Stored data entries:
/-- A housekeeping round of a die: sensors, rails, levels, and on the lead's die the request and the governor (R551). -/
def State.houseRound (s : State) (die : Nat) (round : Round) : State :=
  let p := s.pd die
  let total := s.obj (0x31E0 + die) 1 + s.obj (0x31E0 + die) 2
  let mw := s.diePower die round
  let p' := { p with temps := (round.temps :: p.temps).take 33, volts := round.volts, amps := round.amps
                     powers := (mw :: p.powers).take 32, wrote := (total :: p.wrote).take 33 }
  let s1 := ((s.setPd die p').judgeSensors die round.temps).judgeRails die round
  let s2 := s1.laterAdd die (0x8190 + die) 0 1
  let s3 := if round.late then (s2.laterAdd die (0x8198 + die) 0 1).raise (evDie die 127) 0 else s2
  let core := round.volts.take 4
  let low := core.foldl min (core.headD 0)
  let oldLow := s3.laterGet die (0x8200 + die) 1
  let s4 := (s3.later die (0x8200 + die) 1 (if oldLow = 0 then low else min oldLow low)).laterMax die (0x8200 + die) 2 (core.foldl max 0)
  let s5 := (List.range 6).foldl (fun s k => s.laterMax die (0x8208 + die) (k + 1) (round.amps.getD k 0)) s4
  let s6 := (s5.laterMax die (0x8168 + die) 3 mw).laterMax s.fault.lead 0x8003 3 s5.packagePower
  let hot := (((s6.pd die).hottest).map (·.2)).getD 0
  let peak := max hot (signed 32 (s6.laterGet die (0x8188 + die) 0))
  let s7 := s6.later die (0x8188 + die) 0 (twos 32 peak)
  -- levels are entered at every round; falls of the absolute level, the request and the governor follow the rounds of the lead's die
  let was := s7.power
  let rate := rateLevel s7.greatestRise
  let lead : Bool := die = s.fault.lead
  let abs := if lead then nextAbs was.absLevel s7.junction (s7.obj 0x8007 0) else max was.absLevel (absEntry s7.junction)
  let s8 : State := { s7 with power := { s7.power with absLevel := abs, rateLevel := rate } }
  let s9 := if was.rateLevel < rate then s8.laterAdd die (0x81C0 + die) rate 1 else s8
  let s10 := if lead then s9.judgeRequest.govern else s9
  let zero := if 0 < s10.thermal then none else if s10.power.zeroFrom.isSome then s10.power.zeroFrom else some s.time.now
  let s11 := ({ s10 with power := { s10.power with zeroFrom := zero } } : State).announce
  ((s11.crossThresholds s).addTimes die)

/-- HOUSEKEEPING_ROUND (R549 to R561). -/
def execHousekeepingRound (die : Nat) (round : Round) (s : State) : Res :=
  onDie s die fun _ =>
    if s.boot.porst then .next s
    else
      .next (s.houseRound die round)

/-- The temperature history of a die (R246), 304 bytes, in seconds. -/
def PowerDie.history (p : PowerDie) : List Nat :=
  (List.range 4).flatMap fun g => (List.range 19).flatMap fun k => leBytes 4 (tgetD p.levelNs (100 + 20 * g + k) 0 / 1000000000)

/-- Idle power of a die for admission (R553), in mW. -/
def State.idlePower (s : State) (d : Nat) : Nat :=
  let p := s.pd d
  let bytes := p.wrote.headD 0 - p.wrote.getLastD 0
  let rounds := max 1 (p.wrote.length - 1)
  let rate := bytes * 125 / rounds
  meanOf p.powers - s.obj 0x2222 3 * rate / 1000000000
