-- ==== Sys2Proof/Machine/Accept.lean ====
section
/-!
DEFINITION. The acceptance of a commit: the boundary it reaches (R52, R53, R89, R137), the overlap with earlier commits
(R84, R509), its admission (R137) and the fit of the configuration as it will stand (R85).
-/

namespace Sys2Proof.Machine

/-- A commit asked for: session, class, transaction slot (0 implicit), writes, the epoch named, and the lake transaction
whose own yes vote does not stand against it. -/
structure CommitAsk where
  session : Nat
  cls : Nat
  slot : Nat
  writes : List Staged
  named : Option Nat
  vote : Option Nat
deriving DecidableEq, Repr

/-- The later of two epoch numbers ahead of the epoch now (R36). -/
def State.laterOf (s : State) (a b : Nat) : Nat := if aheadOf a s.epoch < aheadOf b s.epoch then b else a

/-- The first boundary that lies at least 5 ms after now (R89). -/
def State.fuseBoundary (s : State) : Nat :=
  let wait := s.time.now + 5000000 - s.nextBoundary
  wrap48 (s.epoch + 1 + ceilDiv wait s.periodNs)

/-- The commit opens a take: it writes 1 to 0x2220:01. -/
def opensTake (ws : List Staged) : Bool := ws.any fun w => w.idx = 0x2220 && w.sub = 1 && ofLe w.bytes = 1

/-- The boundary a commit reaches and whether it is later than the one named; `none` for an epoch more than 2³² ahead
(R52, R53, R89, R137). -/
def State.commitBoundary (s : State) (ws : List Staged) (named : Option Nat) : Option (Nat × Bool) :=
  let p := s.permitted
  let base :=
    match named with
    | none => some p
    | some e =>
      let a := aheadOf e s.epoch
      if a = 0 ∨ 2 ^ 47 ≤ a then some p
      else if 2 ^ 32 < a then none
      else some (s.laterOf e p)
  base.map fun b0 =>
    let b1 := if opensTake ws then s.laterOf b0 s.openBoundary else b0
    let b2 := if ws.any s.fuses then s.laterOf b1 s.fuseBoundary else b1
    (b2, match named with | some e => decide (b2 ≠ wrap48 e) | none => false)

/-- A lane mode or port width that an open take's lanes keep from changing (R96). -/
def State.laneBusy (s : State) (idx sub v : Nat) : Bool :=
  if 0x2120 ≤ idx ∧ idx < 0x2128 then
    s.laneInTake (idx - 0x2120) (sub - 1) && s.laneMode (idx - 0x2120) (sub - 1) ≠ v
  else if 0x2128 ≤ idx ∧ idx < 0x2130 then
    let d := idx - 0x2128
    let now := s.obj idx sub
    now ≠ v && (List.range 4).any fun l => sub - 1 ≤ l && l < sub - 1 + max 1 (max now v) && s.laneInTake d l
  else false

/-- A lane that a take keeps from its new mode or width, as a function left unassigned (R85, R96). -/
def keptLane (idx sub : Nat) : Nat × Nat × Nat := (idx, sub, unstatedRank idx)

/-- The lane settings that takes hold back, and those of a set of writes that they would (R85, R96). -/
def State.keptLanes (s : State) (ws : List Staged) : List (Nat × Nat × Nat) :=
  ((s.take.heldDefs.filter fun h => 0x212000 ≤ h.1 && h.1 < 0x213000).map fun h => keptLane (h.1 / 256) (h.1 % 256)) ++
    (ws.filter fun w => s.laneBusy w.idx w.sub (ofLe w.bytes)).map fun w => keptLane w.idx w.sub

/-- Two sets of writes share an object, by exact index:sub-index (R84). -/
def shares (a b : List Staged) : Bool := a.any fun x => b.any fun y => x.idx = y.idx && x.sub = y.sub

/-- The commit overlaps an earlier one: one accepted in this epoch, or one that reaches the same boundary, but for the
session's own implicit writes and the parts of excluded dies (R37), which have applied; or the objects of a yes vote (R84, R509). -/
def State.overlaps (s : State) (a : CommitAsk) (b : Nat) : Bool :=
  (s.dict.commits.any fun c => c.ident ≠ 0 && (c.accEpoch = s.epoch || c.boundary = b) && !(c.slot = 0 && c.session = a.session) &&
    shares c.writes a.writes) ||
  (s.lake.votes.any fun v => a.vote ≠ some v.ident &&
    shares v.writes a.writes)

/-- Unassigned functions in ascending order of their configuring objects (R605). -/
def insertFn (l : List (Nat × Nat × Nat)) (e : Nat × Nat × Nat) : List (Nat × Nat × Nat) :=
  match l with
  | [] => [e]
  | x :: t => if okey e.1 e.2.1 < okey x.1 x.2.1 then e :: x :: t else x :: insertFn t e

/-- The fit of the whole configuration (R31, R85): pools, power domains, search tables and dirty-log windows. Answers the
functions left unassigned. `ws` are the writes that apply with it. -/
def State.fitAll (s : State) (ws : List Staged) : State × List (Nat × Nat × Nat) :=
  let pools := s.dies.foldl (fun (a : State × List (Nat × Nat × Nat)) d =>
    let r := a.1.refitDie d ws
    (r.1, a.2 ++ r.2)) (s, [])
  let doms := pools.1.switchDomains
  let tables := (doms.1.unassignedTables).map fun _ => (0x7001, 0, unstatedRank 0x7001)
  let wins := (doms.1.fitTables).fitWindows
  (wins.1, (pools.2 ++ doms.2 ++ tables ++ wins.2).foldl insertFn [])

/-- A write configures a function listed by its object: a pool by any of its settings (R85). -/
def configures (w : Staged) (e : Nat × Nat × Nat) : Bool :=
  (w.idx = e.1 && w.sub = e.2.1) ||
    (0x5240 ≤ e.1 && e.1 < 0x5248 && 0x5240 ≤ w.idx && w.idx < 0x5268 && w.idx % 8 = e.1 % 8 && w.sub = e.2.1)

/-- The functions that a set of writes configures among those listed. -/
def configuredBy (ws : List Staged) (l : List (Nat × Nat × Nat)) : List (Nat × Nat × Nat) :=
  l.filter fun e => ws.any fun w => configures w e

/-- The functions that a set of writes configures and that the fit of a boundary leaves unassigned, 0x1F20 (R85). -/
def State.unassignedBy (s : State) (b : Nat) (ws : List Staged) : List (Nat × Nat × Nat) :=
  configuredBy ws (((((s.standing b).putAll ws).fitAll ws).2 ++ s.keptLanes ws).foldl insertFn [])

/-- The last 64 commits, 0x1F30 (R605). -/
def State.logCommit (s : State) (slot state epoch n : Nat) : State :=
  let l := s.dict.log ++ [(slot, state, epoch, n)]
  { s with dict := { s.dict with log := if 64 < l.length then l.drop 1 else l } }

/-- The transaction of an explicit commit ends with a state code and frees its slot; an implicit one has no slot. -/
def State.endCommit (s : State) (session slot code : Nat) : State :=
  if slot = 0 then s
  else
    let s1 := s.setSlot slot { Slot.free with state := code }
    let x := s1.session session
    if x.slot = slot then s1.setSession session { x with slot := 0, state := code, count := 0 } else s1

/-- A commit rolled back whole at its acceptance or by its fuse work (R84, R89). -/
def State.dropCommit (s : State) (session slot code n : Nat) : State :=
  let s1 := (s.endCommit session slot code).logCommit slot code s.epoch n
  match rollBackCounter code with
  | some k => s1.bump 0x1F11 k
  | none => s1

/-- A session's earlier implicit writes of the same objects for the same boundary are replaced (R83). -/
def State.replaceImplicit (s : State) (a : CommitAsk) (b : Nat) : State :=
  if a.slot ≠ 0 then s
  else
    let keep := s.dict.commits.map fun c =>
      if c.slot = 0 ∧ c.session = a.session ∧ c.boundary = b ∧ c.blown = false then
        { c with writes := c.writes.filter fun w => !shares [w] a.writes }
      else c
    { s with dict := { s.dict with commits := keep.filter fun c => c.writes ≠ [] } }

/-- The ask of a take that opens, from the settings that will stand (R137). -/
def State.takeAsk (c : State) : TakeAsk := ⟨c.obj 0x2220 3, c.obj 0x2220 4, c.obj 0x2220 5, c.obj 0x2220 7⟩

/-- A commit is accepted, or rolled back at its acceptance (R81 to R89). Answers the status, whether it is late, the epoch
of its boundary (of the request, when it is rolled back), and the state. -/
def State.acceptCommit (s : State) (a : CommitAsk) : Nat × Bool × Nat × State :=
  let n := a.writes.length
  if a.writes.any fun w => s.isLimited w.idx w.sub && s.spent w.idx w.sub then
    (0x0205, false, s.epoch, s.dropCommit a.session a.slot 11 n)
  else
    match s.commitBoundary a.writes a.named with
    | none => (0x0405, false, s.epoch, s.endCommit a.session a.slot 10)
    | some (b, late) =>
      if s.overlaps a b then (0x0404, false, s.epoch, s.dropCommit a.session a.slot 6 n)
      else if a.writes.any s.fuses && !s.pins.fuseVpp then (0x0501, false, s.epoch, s.dropCommit a.session a.slot 11 n)
      else
        let s1 := s.replaceImplicit a b
        let id := s1.dict.nextCommit
        let c : Commit := ⟨id, a.session, a.cls, a.slot, a.writes, b, s.epoch, late, a.writes.any s.fuses, false, s.anyOpen⟩
        let scratch := s1.admitOn b a.writes
        let s2 : State := { s1 with dict := { s1.dict with commits := s1.dict.commits ++ [c], nextCommit := id + 1
                                                           unassignedLast := s1.unassignedBy b a.writes } }
        let leaves := a.writes.any fun w => w.idx = 0x9002 && w.sub = 1 && ofLe w.bytes = 2
        let s2 : State := if leaves && 2 ≤ s2.lake.state then { s2 with lake := { s2.lake with state := 4 } } else s2
        let s3 := if opensTake a.writes then s2.openTake scratch scratch.takeAsk b false else s2
        let s4 :=
          if a.slot = 0 then s3
          else
            let sl := s3.slot a.slot
            let t := s3.setSlot a.slot { sl with state := 2, target := b, accEpoch := s.epoch, accPhase := s.phase }
            t.setSession a.session { t.session a.session with state := 2 }
        (0, late, b, s4)

/-- The writes of 2 and 3 to 0x1F00:01 (R81): the open transaction commits; 0x0401 where none is open. -/
def State.commitTxn (s : State) (k cls : Nat) (named : Option Nat) : Nat × Bool × Nat × State :=
  if !s.openTxn k then (0x0401, false, s.epoch, s)
  else
    let x := s.session k
    s.acceptCommit ⟨k, cls, x.slot, (s.slot x.slot).staged, named, none⟩

end Sys2Proof.Machine
end

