/-- LAKE_SEARCH_RESEND (R518), at 2 ms: the request again to each member that has not answered. -/
def execLakeSearchResend (ident : Nat) (s : State) : Res :=
  match s.lake.searches.find? fun x => x.ident = ident with
  | none => .next s
  | some x =>
    let silent := x.asked.filter fun n => (tget x.answers n).isNone
    if s.time.now < x.since + 2000000 then .next s
    else .next (silent.foldl (fun s n => (s.lakeEmit n 0x30 true (searchBody ident x.table x.width x.key)).bump 0x901A 4) s)

/-- LAKE_SEARCH_TIMEOUT (R518), at 4.5 ms: a member of the member set that has not answered fails the command, EV P.31; the answers of members
that left meanwhile are no longer awaited. -/
def execLakeSearchTimeout (ident : Nat) (s : State) : Res :=
  match s.lake.searches.find? fun x => x.ident = ident with
  | none => .next s
  | some x =>
    let missing := x.asked.any fun n => (tget x.answers n).isNone && s.lake.members.contains n
    if s.time.now < x.since + 4500000 then .next s
    else if missing then
      .next ((({ s with lake := { s.lake with searches := s.lake.searches.erase x } }).failVendor x.q x.op 0xC8 0).raise (evPkg 31) ident)
    else .next (s.mergeSearch { x with asked := x.asked.filter fun n => (tget x.answers n).isSome })

end Sys2Proof.Machine
end

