-- ==== Sys2Proof/Machine/Dispatch.lean ====
section
/-!
DEFINITION. The meaning of every command: one arm per constructor, each one direct call.
-/

namespace Sys2Proof.Machine
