-- ==== Sys2Proof/Safety.lean ====
section
/-!
DEFINITION. What counts as a well-kept state, and when the device takes a command, in the terms that statements use.
-/

namespace Sys2Proof.Machine

/-! ### Well-kept states -/

/-- The invariant of memory: the list of cells is in its canonical form. -/
def State.memOk (s : State) : Prop := Memory.wf s.mem = true

/-- What a command leaves alone: the part, the waiting commands, and the canonical form of memory. -/
structure Keeps (s t : State) : Prop where
  part : t.cfg = s.cfg
  queue : t.pending = s.pending
  memory : s.memOk → t.memOk

/-! ### Requests of the dictionary -/

/-- The session of a request. -/
def reqKey (r : DictReq) : Nat := sessionKey r.path r.who

/-- The rights class of a request's client (R66). -/
def State.clsOf (s : State) (r : DictReq) : Nat := (s.heard r).classOf r.path r.who

/-- The dictionary service executes a request: the dictionary answers on its path (R69, R563, R572); a CAN frame is addressed to this
device by a client number that a client may have (R71, R72); on CAN and UDP it is no repeat within 100 ms (R75); and fewer than 64 requests
are in the service (R70). -/
structure Admits (r : DictReq) (s : State) : Prop where
  path : r.path ≤ 5
  up : s.answers = true
  mode : s.boot.restricted = false ∨ r.path = 0 ∨ r.path = 5
  frame : r.path = 0 → s.forUs r = true
  client : r.path = 0 → r.who ≠ 0 ∧ r.who ≤ 127 ∧ r.who ≠ s.obj 0x1030 1
  fresh : r.path = 0 ∨ r.path = 3 →
    (s.session (reqKey r)).dupSeq ≠ some r.seq ∨ (s.session (reqKey r)).dupAt + 100000000 < s.time.now
  room : s.inService.length < 64

/-- The state in which an admitted request is executed: the request is counted, it has a place in the service, and its session is known. -/
def State.atWork (s : State) (r : DictReq) : State := (s.heard r).serving r

/-- What an executed request leaves: the answer is kept for its duplicates and sent on the request's path. -/
def State.told (s : State) (r : DictReq) (a : Option Answer) (t : State) : State :=
  (t.keepAnswer r s.time.now a).sendAnswer r a

/-- What a request leaves that succeeded, with status 0, no flags and no data. -/
def State.done (s : State) (r : DictReq) (cmd : Nat) (t : State) : State :=
  s.told r (some ⟨cmd, r.idx, r.sub, 0, 0, s.epoch, []⟩) t

/-- A request that names its own object. -/
def reqFor (r : DictReq) (idx sub : Nat) (data : List Nat) : DictReq := { r with idx := idx, sub := sub, data := data }

/-- The object of a request is served now: after bring-up every area, before it 0x1000 to 0x1FFF, and with the trip latch in force only the
reads of R563 (R563, R574). -/
def Served (s : State) (idx : Nat) (write : Bool) : Prop :=
  if s.boot.restricted then write = false ∧ tripArea idx = true else 11 ≤ s.boot.step ∨ (0x1000 ≤ idx ∧ idx < 0x2000)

> [Goal of the exercise] Each line of the records, from the opening one through the line holding "amps := round.amps", should be restated word for word, with nothing else in the answer.

> [Answer space]
/-- A housekeeping round of a die: sensors, rails, levels, and on the lead's die the request and the governor (R551). -/
def State.houseRound (s : State) (die : Nat) (round : Round) : State :=
  let p := s.pd die
  let total := s.obj (0x31E0 + die) 1 + s.obj (0x31E0 + die) 2
  let mw := s.diePower die round
  let p' := { p with temps := (round.temps :: p.temps).take 33, volts := round.volts, amps := round.amps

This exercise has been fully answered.